Theile doziert: »Die Chipindustrie ist derzeit der wohl wichtigste Schauplatz im geopolitischen Ringen zwischen China und dem Westen.« Das US-Embargo gegen die Halbleiterindustrie Chinas, das am 12. Oktober in Kraft trat, sei das weitreichendste seit vielen Jahren. US-Amerikaner dürften kaum noch in Chinas Chipkonzernen arbeiten, manche Hochleistungschips und Maschinen, die für deren Produktion benötigt werden, nicht mehr dorthin exportiert werden. »Den Export der Maschine von ASML in das Reich der Mitte unterbinden die Amerikaner seit Jahren.«

Im Klartext: »Wir« sitzen einfach am längeren Hebel, der Chines’ kann machen, was er will. Theile hält daher den Miesmachern, den Inflationshausierern und Rezessionsapokalyptikern entgegen: »Die Stimmung in der Wirtschaft ist maximal trist: Energie, Inflation, Lieferketten, Konjunktur, China. Zu jedem dieser Begriffe gehört inzwischen das Wort Krise. Doch wenn es mal dreckig läuft und allzu trist aussieht, hilft es meistens, sich auf seine Stärken zu besinnen.« Also, schaut auf diese Schwaben: »Sie fertigen mit einem riesigen Aufwand die Maschine, welche die besten Chips der Welt baut und welche die Chinesen gern hätten, aber nicht bekommen. Es sind die Zähigkeit, das über Jahrzehnte angehäufte technologische Wissen und die Stabilität der Unternehmen, die solche Meisterleistungen möglich machen.«

Nutzanwendung: »Für die Frage, wie abhängig Deutschland und Europa künftig von China sind, ist es viel wichtiger, diese Technologien zu beherrschen, als einen Anteil an einem Hafenterminal zu besitzen. Auch wenn es im lauten Gebrüll des politischen Alltags meistens keine Rolle spielt: Es sind diese Zigtausenden an Ingenieuren, die Deutschlands Gewicht in der Geopolitik maßgeblich definieren. Oder anders ausgedrückt: Nur wer was kann, kann auch bestimmen.«

Und das wollen wir ja wohl alle. Am deutschen Ingenieurwesen wird einst auch der Chinese genesen, wenn wir bestimmen – nicht blechtrompetend wie 1900 Wilhelm II. vorm »Expeditionskorps« (»Möge der Name Deutscher in China auf 1.000 Jahre durch euch in einer Weise bestätigt werden, dass es niemals wieder ein Chinese wagt, einen Deutschen scheel anzusehen!«), aber im Grunde: doch, genau so.

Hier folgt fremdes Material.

/-- R62, R64: a legal read answers with the register's word or the byte, and changes nothing of the block. The word of
each register is the sum of its fields at their bits (R22, R23, R27, R29 to R32, R34, R35, R37), RESULT.CODE the number
R220 gives the code; STATUS has a statement of its own.
`pending` and `response` are the model's port (log entries 1, 2). -/
def Obligations.LegalReadAnswersAndChangesNothing : Prop :=
  (∀ (s : State) (r : Reg) (rest : List PortEvent), s.pending = .read r.offset 4 :: rest →
    step s = .next { s with pending := rest, response := .data 4 (readReg s r) }) ∧
  (∀ (s : State) (i : Nat) (rest : List PortEvent), i < 256 → s.pending = .read (0x100 + i) 1 :: rest →
    step s = .next { s with pending := rest, response := .data 1 (0#24 ++ s.buf.read i) }) ∧
  (∀ s : State,
    readReg s .cmd = 0 ∧
    (∃ n, (s.result.code, n) ∈ resultCodes ∧
      (readReg s .result).toNat = n + 2 ^ 8 * s.result.op.toNat + 2 ^ 16 * s.result.value.toNat) ∧
    (readReg s .smState).toNat = s.smState.toNat ∧
    (readReg s .cfgId).toNat = s.cfgId.myId.toNat + 2 ^ 16 * s.cfgId.groupId.toNat ∧
    (∀ i, readReg s (.key i) = s.key[i]) ∧
    (readReg s .crcSeed).toNat = s.crcSeed.toNat ∧
    (readReg s .frameLen).toNat = s.frameLen.toNat ∧
    (readReg s .msgHdr).toNat =
      s.msgHdr.type.toNat + 2 ^ 8 * s.msgHdr.len.toNat + 2 ^ 16 * s.msgHdr.nonce.toNat ∧
    (readReg s .msgAddr).toNat =
      s.msgAddr.dest.toNat + 2 ^ 8 * s.msgAddr.src.toNat + 2 ^ 16 * s.msgAddr.seq.toNat +
        2 ^ 24 * s.msgAddr.exp.toNat ∧
    (readReg s .evtOut).toNat =
      s.evtOut.valid.toNat + 2 * (if s.evtOut.srcq = .cold then 1 else 0) + 2 ^ 2 * s.evtOut.hp.toNat +
        2 ^ 12 * s.evtOut.kind.toNat + 2 ^ 16 * s.evtOut.handle.toNat + 2 ^ 24 * s.evtOut.len.toNat)

/-- R64: a register write stores the written word's bits of each RW field and leaves every other bit of the register,
and every other register but the derived STATUS, as it was; each field takes the bits its rule names (R27, R29 to R32,
R34, R35), NONCE keeps its value; reserved bits read 0 in every state.
`pending` and `response` are the model's port (log entries 1, 2). -/
def Obligations.RegisterWriteStoresTheRwFields : Prop :=
  (∀ (s : State) (r : Reg) (w : Word) (rest : List PortEvent), r ≠ .cmd → r ≠ .status →
    s.pending = .write r.offset 4 w :: rest →
    ∃ t, step s = .next t ∧ t.pending = rest ∧ t.response = .done ∧
      readReg t r = readReg s r &&& ~~~rwMask r ||| w &&& rwMask r ∧
      (∀ r', r' ≠ r → r' ≠ .status → readReg t r' = readReg s r') ∧
      (∀ a, t.buf.read a = s.buf.read a) ∧ t.hotq = s.hotq ∧ t.coldq = s.coldq ∧ t.draws = s.draws ∧
      (r = .smState → t.smState = w.extractLsb' 0 4) ∧
      (r = .cfgId → t.cfgId.myId = w.extractLsb' 0 8 ∧ t.cfgId.groupId = w.extractLsb' 16 16) ∧
      (∀ i, r = .key i → t.key[i] = w) ∧
      (r = .crcSeed → t.crcSeed = w.extractLsb' 0 16) ∧
      (r = .frameLen → t.frameLen = w.extractLsb' 0 8) ∧
      (r = .msgHdr → t.msgHdr.type = w.extractLsb' 0 4 ∧ t.msgHdr.len = w.extractLsb' 8 8 ∧
        t.msgHdr.nonce = s.msgHdr.nonce) ∧
      (r = .msgAddr → t.msgAddr.dest = w.extractLsb' 0 8 ∧ t.msgAddr.src = w.extractLsb' 8 8 ∧
        t.msgAddr.seq = w.extractLsb' 16 8 ∧ t.msgAddr.exp = w.extractLsb' 24 8)) ∧
  (∀ (s : State) (r : Reg), readReg s r &&& reservedMask r = 0)

/-- R22, R23, R25, R37: a host write to RESULT, STATUS or EVT_OUT is ignored.
`pending` and `response` are the model's port (log entries 1, 2). -/
def Obligations.WritesToReadOnlyRegistersAreIgnored : Prop :=
  ∀ (s : State) (r : Reg) (w : Word) (rest : List PortEvent), r = .result ∨ r = .status ∨ r = .evtOut →
    s.pending = .write r.offset 4 w :: rest → step s = .next { s with pending := rest, response := .done }

/-- R36, R62: a one-byte write to FRAME_BUF stores its byte and changes no other byte and no register or queue.
`pending` and `response` are the model's port (log entries 1, 2). -/
def Obligations.BufferWriteStoresOneByte : Prop :=
  ∀ (s : State) (i : Nat) (w : Word) (rest : List PortEvent), i < 256 →
    s.pending = .write (0x100 + i) 1 w :: rest →
    ∃ t, step s = .next t ∧ t = { s with buf := t.buf, pending := rest, response := .done } ∧
      t.buf.read i = w.extractLsb' 0 8 ∧ (∀ a, a ≠ i → t.buf.read a = s.buf.read a)

/-- R70: a write other than one to CMD is idempotent: performed again at once, it changes nothing. -/
def Obligations.WritesOtherThanCmdAreIdempotent : Prop :=
  ∀ (s t : State) (off n : Nat) (w : Word), off ≠ 0x000 →
    perform (.write off n w) s = .next t → perform (.write off n w) t = .next t

/-- R25: every field of STATUS; STATUS after reset; host writes ignored.
`pending` and `response` are the model's port (log entries 1, 2). -/
def Obligations.StatusShowsQueuesAndEligibility : Prop :=
  (∀ s : State,
    ((readReg s .status).extractLsb' 0 5).toNat = s.hotq.content.length ∧
    (readReg s .status).extractLsb' 5 3 = 0 ∧
    ((readReg s .status).extractLsb' 8 5).toNat = s.coldq.content.length ∧
    (readReg s .status).extractLsb' 13 3 = 0 ∧
    ((readReg s .status).getLsbD 16 = true ↔ s.hotq.content.length = 0) ∧
    ((readReg s .status).getLsbD 17 = true ↔ s.hotq.content.length = 16) ∧
    ((readReg s .status).getLsbD 18 = true ↔ s.coldq.content.length = 0) ∧
    ((readReg s .status).getLsbD 19 = true ↔ s.coldq.content.length = 16) ∧
    ((readReg s .status).getLsbD 20 = true ↔
      s.hotq.content.length > 0 ∨ (s.smState = 0 ∧ s.coldq.content.length > 0)) ∧
    (readReg s .status).extractLsb' 21 11 = 0) ∧
  readReg State.reset .status = 0x00050000 ∧
  (∀ (s : State) (w : Word) (rest : List PortEvent), s.pending = .write 0x008 4 w :: rest →
    step s = .next { s with pending := rest, response := .done })

/-! ### Who writes what -/

/-- R28: only a host write to SM_STATE, or a reset, changes SM_STATE; a write stores the code whatever the codes are.
`pending` and `response` are the model's port (log entries 1, 2). -/
def Obligations.OnlyTheHostWritesSmState : Prop :=
  (∀ s t : State, step s = .next t → t.smState ≠ s.smState →
    ∃ rest, s.pending = .reset :: rest ∨ ∃ w, s.pending = .write 0x00C 4 w :: rest) ∧
  (∀ (i : Instr) (s t : State), exec i s = .next t → t.smState = s.smState) ∧
  (∀ (s : State) (w : Word) (rest : List PortEvent), s.pending = .write 0x00C 4 w :: rest →
    step s = .next { s with pending := rest, response := .done, smState := w.extractLsb' 0 4 })

/-- R43: no command writes CFG_ID, a KEY register or CRC_SEED, and none touches the port.
`pending` and `response` are the model's port (log entries 1, 2). -/
def Obligations.CommandsLeaveTheConfiguration : Prop :=
  ∀ (i : Instr) (s t : State), exec i s = .next t →
    t.cfgId = s.cfgId ∧ t.key = s.key ∧ t.crcSeed = s.crcSeed ∧ t.smState = s.smState ∧ t.pending = s.pending ∧
      t.response = s.response

/-- R43: a command that ends in a result other than OK writes only RESULT, but for DECODE's FRAME_BUF after decryption
and EVT_OUT of a pop that found nothing. -/
def Obligations.FailingCommandsWriteOnlyResult : Prop :=
  ∀ (i : Instr) (s t : State), exec i s = .next t → t.result.code ≠ .ok →
    t = { s with result := t.result } ∨
    (i = .decode ∧ (t.result.code = .crc ∨ t.result.code = .notForMe) ∧
      t = { s with result := t.result, buf := t.buf }) ∨
    (t.result.code = .empty ∧ ((∃ q, i = .qPop q) ∨ i = .arbNext) ∧
      t = { s with result := t.result, evtOut := t.evtOut } ∧ evtOutWord t.evtOut = 0)

/-- R24: commands write RESULT and nothing else but a reset does, and no command reads it.
`pending` and `response` are the model's port (log entries 1, 2). -/
def Obligations.ResultIsWrittenByCommandsAlone : Prop :=
  (∀ s t : State, step s = .next t → t.result ≠ s.result →
    ∃ rest, s.pending = .reset :: rest ∨ ∃ w, s.pending = .write 0x000 4 w :: rest) ∧
  (∀ (i : Instr) (s : State) (r : Result), exec i { s with result := r } = exec i s)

Wie damals sind außerdem die USA an unserer Seite. Wie erläuterte der Nationale US-Sicherheitsberater Jacob Sullivan am 12. Oktober im Weißen Haus die neue Sicherheitsstrategie: »in unsere ökonomische Stärke und unsere technologische Führerschaft zu Hause investieren«. Denn: »Das ist die tiefste Quelle unserer Macht in der Welt.« Krise? Welche Krise? Mit den Sullivans und Theiles an der Spitze hat es nie eine gegeben.

Am deutschen Ingenieurwesen wird einst auch der Chinese genesen, wenn wir bestimmen – nicht blechtrompetend wie 1900 Wilhelm II. vorm »Expeditionskorps«, aber im Grunde: doch, genau so.